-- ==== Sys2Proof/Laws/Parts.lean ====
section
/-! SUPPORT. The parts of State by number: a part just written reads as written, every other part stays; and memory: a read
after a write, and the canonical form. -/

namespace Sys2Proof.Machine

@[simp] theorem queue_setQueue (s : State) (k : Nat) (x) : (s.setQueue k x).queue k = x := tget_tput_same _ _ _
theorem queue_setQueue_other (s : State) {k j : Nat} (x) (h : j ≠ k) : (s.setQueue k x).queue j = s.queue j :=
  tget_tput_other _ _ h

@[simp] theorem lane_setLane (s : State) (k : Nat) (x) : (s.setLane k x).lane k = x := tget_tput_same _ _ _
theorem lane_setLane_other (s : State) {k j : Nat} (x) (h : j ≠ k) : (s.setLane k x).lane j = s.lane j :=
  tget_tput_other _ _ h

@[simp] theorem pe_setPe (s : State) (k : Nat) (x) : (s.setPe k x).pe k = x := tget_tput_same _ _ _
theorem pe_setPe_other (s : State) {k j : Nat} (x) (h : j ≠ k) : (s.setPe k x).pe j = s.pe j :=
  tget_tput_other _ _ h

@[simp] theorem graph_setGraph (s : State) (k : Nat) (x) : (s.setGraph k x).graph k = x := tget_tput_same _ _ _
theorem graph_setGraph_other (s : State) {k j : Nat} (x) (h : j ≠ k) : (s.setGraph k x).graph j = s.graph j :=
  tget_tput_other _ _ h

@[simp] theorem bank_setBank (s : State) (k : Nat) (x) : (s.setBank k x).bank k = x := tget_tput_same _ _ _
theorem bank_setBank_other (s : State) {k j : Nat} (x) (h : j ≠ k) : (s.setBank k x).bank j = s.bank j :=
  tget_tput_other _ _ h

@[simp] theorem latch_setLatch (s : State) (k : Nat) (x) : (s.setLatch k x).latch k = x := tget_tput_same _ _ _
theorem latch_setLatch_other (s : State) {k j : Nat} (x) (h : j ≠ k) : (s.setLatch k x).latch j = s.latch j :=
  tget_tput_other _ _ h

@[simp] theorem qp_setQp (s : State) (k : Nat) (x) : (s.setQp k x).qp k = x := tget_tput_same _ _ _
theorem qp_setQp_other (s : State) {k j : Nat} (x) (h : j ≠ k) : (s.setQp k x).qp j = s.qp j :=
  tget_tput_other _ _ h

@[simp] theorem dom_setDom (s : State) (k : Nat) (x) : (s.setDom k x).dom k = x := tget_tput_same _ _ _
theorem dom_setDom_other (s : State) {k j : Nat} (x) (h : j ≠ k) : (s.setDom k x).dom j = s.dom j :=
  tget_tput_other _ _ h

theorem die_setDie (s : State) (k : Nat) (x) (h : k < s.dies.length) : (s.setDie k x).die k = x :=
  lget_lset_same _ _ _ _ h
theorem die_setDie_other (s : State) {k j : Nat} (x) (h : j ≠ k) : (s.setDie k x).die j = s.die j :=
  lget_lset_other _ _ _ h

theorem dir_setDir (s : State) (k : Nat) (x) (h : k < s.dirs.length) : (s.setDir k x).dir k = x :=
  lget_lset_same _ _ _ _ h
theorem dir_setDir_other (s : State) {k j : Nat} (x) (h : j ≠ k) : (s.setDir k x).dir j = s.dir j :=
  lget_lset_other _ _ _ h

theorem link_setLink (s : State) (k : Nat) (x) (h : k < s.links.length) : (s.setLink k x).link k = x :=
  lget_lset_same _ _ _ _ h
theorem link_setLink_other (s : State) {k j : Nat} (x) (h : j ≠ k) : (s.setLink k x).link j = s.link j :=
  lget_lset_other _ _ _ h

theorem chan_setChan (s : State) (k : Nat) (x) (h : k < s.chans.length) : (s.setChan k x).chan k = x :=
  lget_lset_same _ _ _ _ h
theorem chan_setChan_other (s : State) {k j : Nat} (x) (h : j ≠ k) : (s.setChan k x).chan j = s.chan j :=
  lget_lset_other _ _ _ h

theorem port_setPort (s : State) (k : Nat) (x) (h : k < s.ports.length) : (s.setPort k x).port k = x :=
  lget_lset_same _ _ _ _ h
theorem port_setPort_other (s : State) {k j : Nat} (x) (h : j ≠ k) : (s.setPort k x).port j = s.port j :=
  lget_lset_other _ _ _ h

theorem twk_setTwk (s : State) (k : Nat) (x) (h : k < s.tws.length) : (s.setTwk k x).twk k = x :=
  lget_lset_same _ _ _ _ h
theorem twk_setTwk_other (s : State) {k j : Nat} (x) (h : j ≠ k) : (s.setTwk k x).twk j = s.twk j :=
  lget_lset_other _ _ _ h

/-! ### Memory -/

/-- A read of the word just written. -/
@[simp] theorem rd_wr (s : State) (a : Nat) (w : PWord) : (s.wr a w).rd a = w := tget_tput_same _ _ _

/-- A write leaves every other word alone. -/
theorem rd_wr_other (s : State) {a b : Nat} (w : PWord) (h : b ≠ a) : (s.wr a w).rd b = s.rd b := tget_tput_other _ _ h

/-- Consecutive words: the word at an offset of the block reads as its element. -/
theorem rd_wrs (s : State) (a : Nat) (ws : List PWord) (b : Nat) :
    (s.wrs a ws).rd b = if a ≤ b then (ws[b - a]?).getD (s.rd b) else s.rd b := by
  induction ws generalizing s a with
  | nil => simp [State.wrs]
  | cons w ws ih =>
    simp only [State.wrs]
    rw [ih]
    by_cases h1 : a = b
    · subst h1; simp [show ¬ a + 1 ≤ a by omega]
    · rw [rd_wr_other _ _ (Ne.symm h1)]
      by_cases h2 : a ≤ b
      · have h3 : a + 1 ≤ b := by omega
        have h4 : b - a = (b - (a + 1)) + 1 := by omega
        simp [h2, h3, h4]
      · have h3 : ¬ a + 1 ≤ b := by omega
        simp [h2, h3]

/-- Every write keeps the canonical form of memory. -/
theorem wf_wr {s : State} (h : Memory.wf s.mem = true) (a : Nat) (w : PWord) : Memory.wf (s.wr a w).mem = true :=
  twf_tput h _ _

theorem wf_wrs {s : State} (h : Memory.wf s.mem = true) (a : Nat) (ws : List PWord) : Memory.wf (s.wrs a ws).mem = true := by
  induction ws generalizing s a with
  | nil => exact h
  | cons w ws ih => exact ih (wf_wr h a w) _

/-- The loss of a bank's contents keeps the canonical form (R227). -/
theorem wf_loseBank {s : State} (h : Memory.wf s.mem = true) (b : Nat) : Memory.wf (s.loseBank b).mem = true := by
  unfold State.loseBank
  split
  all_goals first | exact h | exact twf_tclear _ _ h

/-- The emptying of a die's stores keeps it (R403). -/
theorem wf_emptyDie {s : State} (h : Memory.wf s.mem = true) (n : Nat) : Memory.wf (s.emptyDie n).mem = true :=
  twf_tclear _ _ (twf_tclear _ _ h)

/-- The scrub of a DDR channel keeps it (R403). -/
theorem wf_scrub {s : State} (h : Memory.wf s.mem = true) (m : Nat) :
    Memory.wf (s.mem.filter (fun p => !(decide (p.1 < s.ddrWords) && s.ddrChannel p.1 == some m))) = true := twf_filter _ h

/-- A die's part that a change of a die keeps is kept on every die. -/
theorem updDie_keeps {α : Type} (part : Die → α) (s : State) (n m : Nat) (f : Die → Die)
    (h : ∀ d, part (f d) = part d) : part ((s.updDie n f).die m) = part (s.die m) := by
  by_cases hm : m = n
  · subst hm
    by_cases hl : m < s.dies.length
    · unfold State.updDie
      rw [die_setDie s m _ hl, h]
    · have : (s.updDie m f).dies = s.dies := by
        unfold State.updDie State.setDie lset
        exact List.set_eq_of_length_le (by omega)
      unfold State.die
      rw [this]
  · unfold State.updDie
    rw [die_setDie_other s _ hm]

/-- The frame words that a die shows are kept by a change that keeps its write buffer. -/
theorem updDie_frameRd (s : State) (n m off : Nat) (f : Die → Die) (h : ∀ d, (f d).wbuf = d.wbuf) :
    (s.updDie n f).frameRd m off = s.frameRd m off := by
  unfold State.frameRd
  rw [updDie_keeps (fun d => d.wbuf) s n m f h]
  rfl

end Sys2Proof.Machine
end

---

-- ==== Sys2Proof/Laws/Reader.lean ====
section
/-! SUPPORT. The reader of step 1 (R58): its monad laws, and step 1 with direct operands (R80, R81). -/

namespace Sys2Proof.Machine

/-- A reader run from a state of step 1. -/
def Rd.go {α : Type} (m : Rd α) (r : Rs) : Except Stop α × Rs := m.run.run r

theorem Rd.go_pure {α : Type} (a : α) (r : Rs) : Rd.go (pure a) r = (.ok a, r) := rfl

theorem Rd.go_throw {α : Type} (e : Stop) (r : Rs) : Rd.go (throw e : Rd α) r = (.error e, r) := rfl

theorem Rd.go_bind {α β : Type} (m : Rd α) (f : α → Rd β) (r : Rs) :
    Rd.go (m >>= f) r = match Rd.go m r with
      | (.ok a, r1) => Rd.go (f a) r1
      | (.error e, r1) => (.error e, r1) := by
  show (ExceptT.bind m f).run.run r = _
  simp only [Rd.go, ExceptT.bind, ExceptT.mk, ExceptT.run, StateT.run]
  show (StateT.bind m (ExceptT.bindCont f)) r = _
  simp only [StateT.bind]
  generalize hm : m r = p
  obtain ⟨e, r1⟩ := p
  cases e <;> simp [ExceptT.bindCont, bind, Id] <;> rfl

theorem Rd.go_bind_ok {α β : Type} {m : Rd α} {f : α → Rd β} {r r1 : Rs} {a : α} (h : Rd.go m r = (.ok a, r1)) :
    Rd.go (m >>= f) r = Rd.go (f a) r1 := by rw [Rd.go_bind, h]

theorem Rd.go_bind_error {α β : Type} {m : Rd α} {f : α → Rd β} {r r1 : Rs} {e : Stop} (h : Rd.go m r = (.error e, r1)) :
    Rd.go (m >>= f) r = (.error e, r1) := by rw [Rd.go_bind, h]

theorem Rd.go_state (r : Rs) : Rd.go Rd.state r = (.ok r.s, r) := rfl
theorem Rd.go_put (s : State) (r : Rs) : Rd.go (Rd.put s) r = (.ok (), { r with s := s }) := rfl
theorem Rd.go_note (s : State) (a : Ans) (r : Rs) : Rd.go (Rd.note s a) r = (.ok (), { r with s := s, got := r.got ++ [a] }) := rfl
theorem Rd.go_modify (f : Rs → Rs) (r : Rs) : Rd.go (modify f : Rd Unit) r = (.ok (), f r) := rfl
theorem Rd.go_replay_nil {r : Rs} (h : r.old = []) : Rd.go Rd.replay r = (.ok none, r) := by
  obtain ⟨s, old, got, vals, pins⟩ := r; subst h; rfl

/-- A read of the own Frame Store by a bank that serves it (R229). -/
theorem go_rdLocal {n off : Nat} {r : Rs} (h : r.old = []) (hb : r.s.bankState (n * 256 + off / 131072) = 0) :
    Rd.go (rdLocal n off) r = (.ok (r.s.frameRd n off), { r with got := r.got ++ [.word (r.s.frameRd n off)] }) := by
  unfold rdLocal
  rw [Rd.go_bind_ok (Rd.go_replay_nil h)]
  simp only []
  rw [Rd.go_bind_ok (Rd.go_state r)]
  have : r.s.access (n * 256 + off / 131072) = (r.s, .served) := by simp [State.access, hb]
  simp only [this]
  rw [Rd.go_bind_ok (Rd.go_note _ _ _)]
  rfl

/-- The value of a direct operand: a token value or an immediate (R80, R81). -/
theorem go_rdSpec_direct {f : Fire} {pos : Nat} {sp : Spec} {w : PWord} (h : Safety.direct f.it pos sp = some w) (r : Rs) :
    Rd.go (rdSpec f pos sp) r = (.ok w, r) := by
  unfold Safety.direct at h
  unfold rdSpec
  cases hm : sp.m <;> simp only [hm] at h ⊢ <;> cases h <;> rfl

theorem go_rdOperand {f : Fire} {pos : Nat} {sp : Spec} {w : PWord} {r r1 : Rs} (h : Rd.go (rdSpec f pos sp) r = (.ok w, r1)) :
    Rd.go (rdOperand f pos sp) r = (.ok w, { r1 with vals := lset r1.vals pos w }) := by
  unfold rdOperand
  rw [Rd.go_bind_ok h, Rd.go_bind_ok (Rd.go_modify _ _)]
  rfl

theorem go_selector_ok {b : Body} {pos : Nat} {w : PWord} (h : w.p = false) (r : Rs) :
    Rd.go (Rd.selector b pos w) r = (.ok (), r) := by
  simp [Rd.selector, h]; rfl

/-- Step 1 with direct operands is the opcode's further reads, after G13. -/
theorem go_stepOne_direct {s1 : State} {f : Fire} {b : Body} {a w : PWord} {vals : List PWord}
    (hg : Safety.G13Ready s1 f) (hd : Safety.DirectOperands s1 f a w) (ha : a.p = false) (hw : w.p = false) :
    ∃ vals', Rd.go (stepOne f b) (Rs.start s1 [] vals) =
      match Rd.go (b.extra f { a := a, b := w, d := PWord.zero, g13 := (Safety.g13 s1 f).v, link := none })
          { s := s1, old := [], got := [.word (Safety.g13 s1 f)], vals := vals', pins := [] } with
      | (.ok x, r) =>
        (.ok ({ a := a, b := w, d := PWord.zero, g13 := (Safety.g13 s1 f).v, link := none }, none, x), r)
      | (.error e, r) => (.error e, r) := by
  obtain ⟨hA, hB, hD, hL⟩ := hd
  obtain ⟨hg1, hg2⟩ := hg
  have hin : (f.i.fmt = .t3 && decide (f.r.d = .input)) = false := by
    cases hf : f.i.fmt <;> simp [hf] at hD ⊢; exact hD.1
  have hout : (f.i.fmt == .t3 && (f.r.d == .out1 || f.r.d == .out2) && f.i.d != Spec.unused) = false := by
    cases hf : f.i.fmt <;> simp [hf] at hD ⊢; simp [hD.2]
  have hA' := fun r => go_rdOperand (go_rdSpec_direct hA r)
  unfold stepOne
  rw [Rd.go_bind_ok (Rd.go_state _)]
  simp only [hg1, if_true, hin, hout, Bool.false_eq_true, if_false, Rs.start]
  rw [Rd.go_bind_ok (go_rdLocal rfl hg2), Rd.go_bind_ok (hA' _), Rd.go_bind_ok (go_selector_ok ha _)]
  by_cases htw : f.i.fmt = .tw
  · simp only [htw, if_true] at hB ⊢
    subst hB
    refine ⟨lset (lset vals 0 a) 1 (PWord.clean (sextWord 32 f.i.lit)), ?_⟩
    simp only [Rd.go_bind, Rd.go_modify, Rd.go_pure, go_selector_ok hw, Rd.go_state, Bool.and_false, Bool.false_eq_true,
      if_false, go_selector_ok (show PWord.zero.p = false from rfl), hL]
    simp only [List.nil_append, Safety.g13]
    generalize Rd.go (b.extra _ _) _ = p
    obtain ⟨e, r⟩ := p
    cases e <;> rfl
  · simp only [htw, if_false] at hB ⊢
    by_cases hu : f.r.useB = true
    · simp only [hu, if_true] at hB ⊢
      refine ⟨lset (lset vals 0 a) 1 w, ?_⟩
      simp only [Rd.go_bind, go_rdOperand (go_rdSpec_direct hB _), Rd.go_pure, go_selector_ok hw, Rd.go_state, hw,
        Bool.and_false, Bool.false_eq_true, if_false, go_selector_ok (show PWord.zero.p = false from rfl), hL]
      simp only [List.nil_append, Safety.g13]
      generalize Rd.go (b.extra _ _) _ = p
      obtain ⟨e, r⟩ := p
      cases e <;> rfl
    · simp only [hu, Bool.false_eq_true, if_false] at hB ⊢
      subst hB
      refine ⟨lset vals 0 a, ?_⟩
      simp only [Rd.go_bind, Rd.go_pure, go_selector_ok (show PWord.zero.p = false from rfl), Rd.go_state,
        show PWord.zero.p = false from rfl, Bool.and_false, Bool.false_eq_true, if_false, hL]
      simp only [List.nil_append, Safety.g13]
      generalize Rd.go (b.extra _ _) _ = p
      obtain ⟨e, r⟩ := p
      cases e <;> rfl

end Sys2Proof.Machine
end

#### Assignment
Above are some lines. Repeat exactly, and only, those from the line that has "Rd.go (m >>= f) r = Rd.go" through the line that has "theorem Rd.go_put (s".

#### Answer to the exercise
    Rd.go (m >>= f) r = Rd.go (f a) r1 := by rw [Rd.go_bind, h]

theorem Rd.go_bind_error {α β : Type} {m : Rd α} {f : α → Rd β} {r r1 : Rs} {e : Stop} (h : Rd.go m r = (.error e, r1)) :
    Rd.go (m >>= f) r = (.error e, r1) := by rw [Rd.go_bind, h]

theorem Rd.go_state (r : Rs) : Rd.go Rd.state r = (.ok r.s, r) := rfl
theorem Rd.go_put (s : State) (r : Rs) : Rd.go (Rd.put s) r = (.ok (), { r with s := s }) := rfl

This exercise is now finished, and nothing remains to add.